The problems is that the query speed was exactly the same as when
using 1 replica config!
Any ideas why this happens? Shouldn't be any improvement at all?

Clinton_Gormley · January 9, 2012, 10:25am

Hiya

I have a 4 node cluster with 7.7M docs indexed. 5 shards.
Fist I've tried with 1 replica (default config) and we tested the
query speed. It worked fine.
The we used the REST API to increase the number of replicas to 4 and
after a while the nodes reflected this change (in shards dirs stored
locally all had a copy of all the 5 shards).
The problems is that the query speed was exactly the same as when
using 1 replica config!
Any ideas why this happens? Shouldn't be any improvement at all?

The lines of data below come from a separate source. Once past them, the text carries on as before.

/-- Settles O60: the faults of a beat through the run of their list, the writer through the record it puts. -/
theorem faultsAndChronograph : Obligations.FaultsAndChronograph := by
  intro s b array a k v pr el e code info scope tgt err r rest x u q chr after seq cls rec_ outranked base ue hit gone c blocked slot
    addr lap stale win cur lapped from_ got
  have hscrub (h : scrubOk array err a k = true) : exec (.scrub b array err a k) s = .next (u.scrub array err a k) := at_runs h
  have hrebuild (h : tgt < 1024) : exec (.rankRebuildEnd b tgt) s = .next (u.rebuildEnd tgt) := at_runs (decide_eq_true h)
  have hwriter : exec (.chrWrite b) s = .next u.chrWrite ∧ exec (.chrFlushDone b) s = .next u.chrFlushDone := ⟨at_runs rfl, at_runs rfl⟩
  have hrefill (h : scope < 32) : exec (.chrWindowRefill b scope) s = .next (u.refill scope) := at_runs (decide_eq_true h)
  have hlow {idx w st : Nat} {t : State} (h : q.takes 0 idx 0 w 0) (hidx : idx < 0x2000) (hw : w < 256 ^ typeSize (typeOf idx))
      (hact : q.actLow idx 0 w false = (st, t)) : dict_ b 0 idx 0 w false s = .next (t.answer st) :=
    dict_next_low (by decide) (by decide) hw h hidx hact
  have hcursor {st : Nat} {t : State} (hpr : pr < 32) (hel : el < 65536) (hv : v < 2 ^ 32) (h : q.takes pr 0x1710 el v e)
      (hact : q.actLow 0x1710 e v false = (st, t)) : exec (.chrCursorWrite b pr el v) s = .next (t.answer st) :=
    dict_next_low hpr hel hv h (by decide) hact
  obtain ⟨hwrite, hflushed⟩ := hwriter
  clear_value u q
  have hhit (y : Option FaultRec) : faultHit v y = true ↔ hit y := faultHit_iff v y
  have hgone (y : Option FaultRec) : gone y = if faultHit v y = true then none else y := by
    cases y with
    | none => exact (ite_self _).symm
    | some f =>
      refine if_congr ?_ rfl rfl
      simp [faultHit]
  have hpair (hnone : u.faultB.list = []) {z : State} {c i d j : Nat} (horder : code < a ∨ code = a ∧ info < k)
      (hl : placeFault (d, j) [(c, i)] = [(code, info), (a, k)]) (hz : z = (u.fault c i).fault d j) :
      z.first = (if u.first = none then some (rec_ seq code info) else u.first) ∧ z.multi = true
        ∧ z.worst = outranked (rec_ (after seq) a k) (outranked (rec_ seq code info) u.worst) ∧ z.o 0x1602 0 = after seq := by
    obtain ⟨hfirst, hmulti, hworst, hseq⟩ := State.fault_fault hnone hl
    obtain ⟨htfirst, htmulti⟩ := FaultBeat.take_take (faultRec (u.o 0x1602 0) code info u.cnt)
      (faultRec (nextSeq (u.o 0x1602 0)) a k u.cnt) u.faultBase
    rw [FaultBeat.take_seq] at hseq
    rw [htfirst] at hfirst
    rw [State.faultBase_empty hnone] at hfirst hworst
    subst hz
    exact ⟨hfirst, hmulti.trans htmulti, hworst, hseq⟩
  refine ⟨fun h => ⟨?_, ?_, ?_, ?_⟩, fun hnone => ⟨?_, ?_, ?_, ?_, fun horder z hz => ?_⟩, (State.fault_left code info u).count,
    fun ht => ?_, fun hv h => ⟨fun hmiss => ?_, fun hnone => ?_, fun hhits => ?_⟩, fun h => ?_, fun hqueue hgo => ?_,
    fun hv h => ?_, ?_, fun hv h => ?_, fun hv h => ?_, fun hv h => ⟨fun hno => ?_, fun hin => ?_⟩, fun hpr hel hv h => ?_,
    fun hs hw => ?_, fun hs hw => ?_⟩
  · rintro rfl
    exact hscrub h
  · rintro rfl
    exact hscrub h
  · rintro rfl
    exact hscrub h
  · rintro rfl
    have hword := hscrub h
    refine ⟨?_, ?_, ?_, ?_, ?_, ?_, ?_, ?_, ?_, ?_, ?_⟩
    all_goals rintro rfl
    iterate 10 exact hword
    exact ⟨_, hword, rfl, rfl, rfl, fun n => mem_insertNat _ _ n⟩
  · obtain ⟨hfirst, -, -, -⟩ := State.fault_alone hnone code info
    rw [hfirst, FaultBeat.take_first, State.faultBase_empty hnone]
    rfl
  · obtain ⟨-, hmulti, -, -⟩ := State.fault_alone hnone code info
    rw [hmulti, State.faultBase_empty hnone]
    rfl
  · obtain ⟨-, -, hworst, -⟩ := State.fault_alone hnone code info
    rw [hworst, State.faultBase_empty hnone]
    rfl
  · obtain ⟨-, -, -, hseq⟩ := State.fault_alone hnone code info
    rw [hseq, FaultBeat.take_seq]
    rfl
  · rcases hz with hz | hz
    · exact hpair hnone horder (placeFault_pair horder).2 hz
    · exact hpair hnone horder (placeFault_pair horder).1 hz
  · exact hrebuild ht
  · obtain ⟨hf, hw⟩ := hmiss
    exact hlow h (by decide) hv (State.faultClear_misses (Bool.eq_false_iff.mpr (fun hk => hf ((hhit _).mp hk)))
      (Bool.eq_false_iff.mpr (fun hk => hw ((hhit _).mp hk))))
  · have hbase : base = _ := State.faultBase_empty hnone
    rw [hbase]
    exact ⟨rfl, rfl, rfl⟩
  · have hact := State.faultClear_hits (hhits.imp (hhit _).mpr (hhit _).mpr)
    refine ⟨_, hlow h (by decide) hv hact, rfl, rfl, fun hnone => ?_, fun hsome => ?_⟩
    · have hcleared : q.faultBase.cleared v = ⟨[], q.o 0x1602 0, if faultHit v q.first then none else q.first,
          q.multi && !faultHit v q.first, if faultHit v q.worst then none else q.worst⟩ := by
        rw [State.faultBase_empty hnone]
        rfl
      rw [hcleared]
      refine ⟨(hgone q.first).symm, (hgone q.worst).symm, fun hf => ?_, fun hf => ?_⟩
      · show (q.multi && !faultHit v q.first) = false
        rw [(hhit _).mpr hf, Bool.not_true, Bool.and_false]
      · show (q.multi && !faultHit v q.first) = q.multi
        rw [Bool.eq_false_iff.mpr (fun hk => hf ((hhit _).mp hk)), Bool.not_false, Bool.and_true]
    · have hfirst := faultRun_first q.cnt base.list (q.faultBase.cleared v)
      rw [faultRun_records q.cnt base.list (q.faultBase.cleared v) base rfl] at hfirst
      have hcleared : (q.faultBase.cleared v).first = gone base.first := (hgone base.first).symm
      have hkept (h : ¬ gone base.first = none) : gone base.first = base.first := by
        rw [hgone] at h ⊢
        split
        next hk => exact absurd (if_pos hk) h
        · rfl
      refine hfirst.trans ?_
      rw [hcleared]
      by_cases hg : gone base.first = none
      · rw [if_pos hg, if_pos hg]
      · rw [if_neg hg, if_neg hg, hkept hg]
  · rw [hwrite, State.chrWrite_idle h]
  · obtain ⟨hdram, hchr, hsrc, hwin⟩ := State.recordCounted_same (u.chrFill == u.slots) c.lapArmed (u.recordPut r rest)
    obtain ⟨hcount, hlost⟩ := State.recordCounted_o (u.chrFill == u.slots) c.lapArmed (u.recordPut r rest)
    obtain ⟨hin, hout⟩ := State.recordPut_dram r rest u
    have haddr : ((u.recordPut r rest).recordCounted (u.chrFill == u.slots) c.lapArmed).slotAddr slot = u.slotAddr slot := by
      unfold State.slotAddr
      rw [State.recordCounted_o_other _ _ _ (by decide)]
      rfl
    refine ⟨(u.recordPut r rest).recordCounted (u.chrFill == u.slots) c.lapArmed, ?_, fun hx => ?_, ?_, ?_, fun hl => ?_, fun hl => ?_,
      hsrc, hwin, hcount, fun hl => hlost (beq_iff_eq.mpr hl), hwrite.trans (congrArg _ (State.chrWrite_writes hqueue hgo))⟩
    · unfold State.slotBytes
      rw [haddr, hdram]
      exact hin
    · rw [hdram]
      exact hout x hx
    · rw [hchr]
      rfl
    · rw [hchr]
      rfl
    · rw [hchr]
      exact if_pos (beq_iff_eq.mpr hl)
    · rw [hchr]
      exact if_neg (fun hk => hl (beq_iff_eq.mp hk))
  · exact hlow h (by decide) (by subst hv; decide) rfl
  · refine hflushed.trans (congrArg _ (if_congr ?_ rfl rfl))
    simp only [Bool.and_eq_true, Bool.or_eq_true, beq_iff_eq, Bool.not_eq_true']
    rfl
  · exact ⟨_, hlow h (by decide) (by subst hv; decide) rfl, rfl, State.ringAnew_leaves 3 q⟩
  · exact hlow h (by decide) hv rfl
  · exact hlow h (by decide) hv (if_neg (fun hk => hno (of_decide_eq_true hk)))
  · have hact : q.actLow 0x1706 0 v false = (0, q.setReadSeq (BitVec.ofNat 32 v)) := if_pos (decide_eq_true hin)
    obtain ⟨hread, hnext, hdram, hobj⟩ := State.setReadSeq_leaves (BitVec.ofNat 32 v) q
    refine ⟨_, hlow h (by decide) hv hact, rfl, ?_, hnext, hdram, hobj⟩
    exact (congrArg BitVec.toNat hread).trans ((BitVec.toNat_ofNat _ _).trans (Nat.mod_eq_of_lt hv))
  · refine ⟨_, hcursor hpr hel hv h rfl, rfl, State.o_setO _ _ _ _, smGet_set_same _ _ _ _, fun hx => smGet_set_other _ _ _ hx⟩
  · rw [hrefill hs, State.refill_fresh hw]
  · refine ⟨_, (hrefill hs).trans (congrArg _ (State.refill_stale hw)), smGet_set_same _ _ _ _, fun hx => smGet_set_other _ _ _ hx,
      rfl, rfl⟩
end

ES still has to talk to exactly the same number of shards for your
query. The fact that there are more of them to choose from doesn't
affect your query speed.

Where it will make a difference is when you reach the point that your 1
replica setup is too busy to cope with all of your queries. At that
stage, having more replicas to choose from will help you to scale

clint

bogdanionescu · January 9, 2012, 10:55am

I see... I agree the response time should be the same, but the I
thought the throughput should increase.
I'll try to increase the load and compare the results then.

On Jan 9, 12:25 pm, Clinton Gormley cl...@traveljury.com wrote:

Hiya

I have a 4 node cluster with 7.7M docs indexed. 5 shards.
Fist I've tried with 1 replica (default config) and we tested the
query speed. It worked fine.
The we used the REST API to increase the number of replicas to 4 and
after a while the nodes reflected this change (in shards dirs stored
locally all had a copy of all the 5 shards).
The problems is that the query speed was exactly the same as when
using 1 replica config!
Any ideas why this happens? Shouldn't be any improvement at all?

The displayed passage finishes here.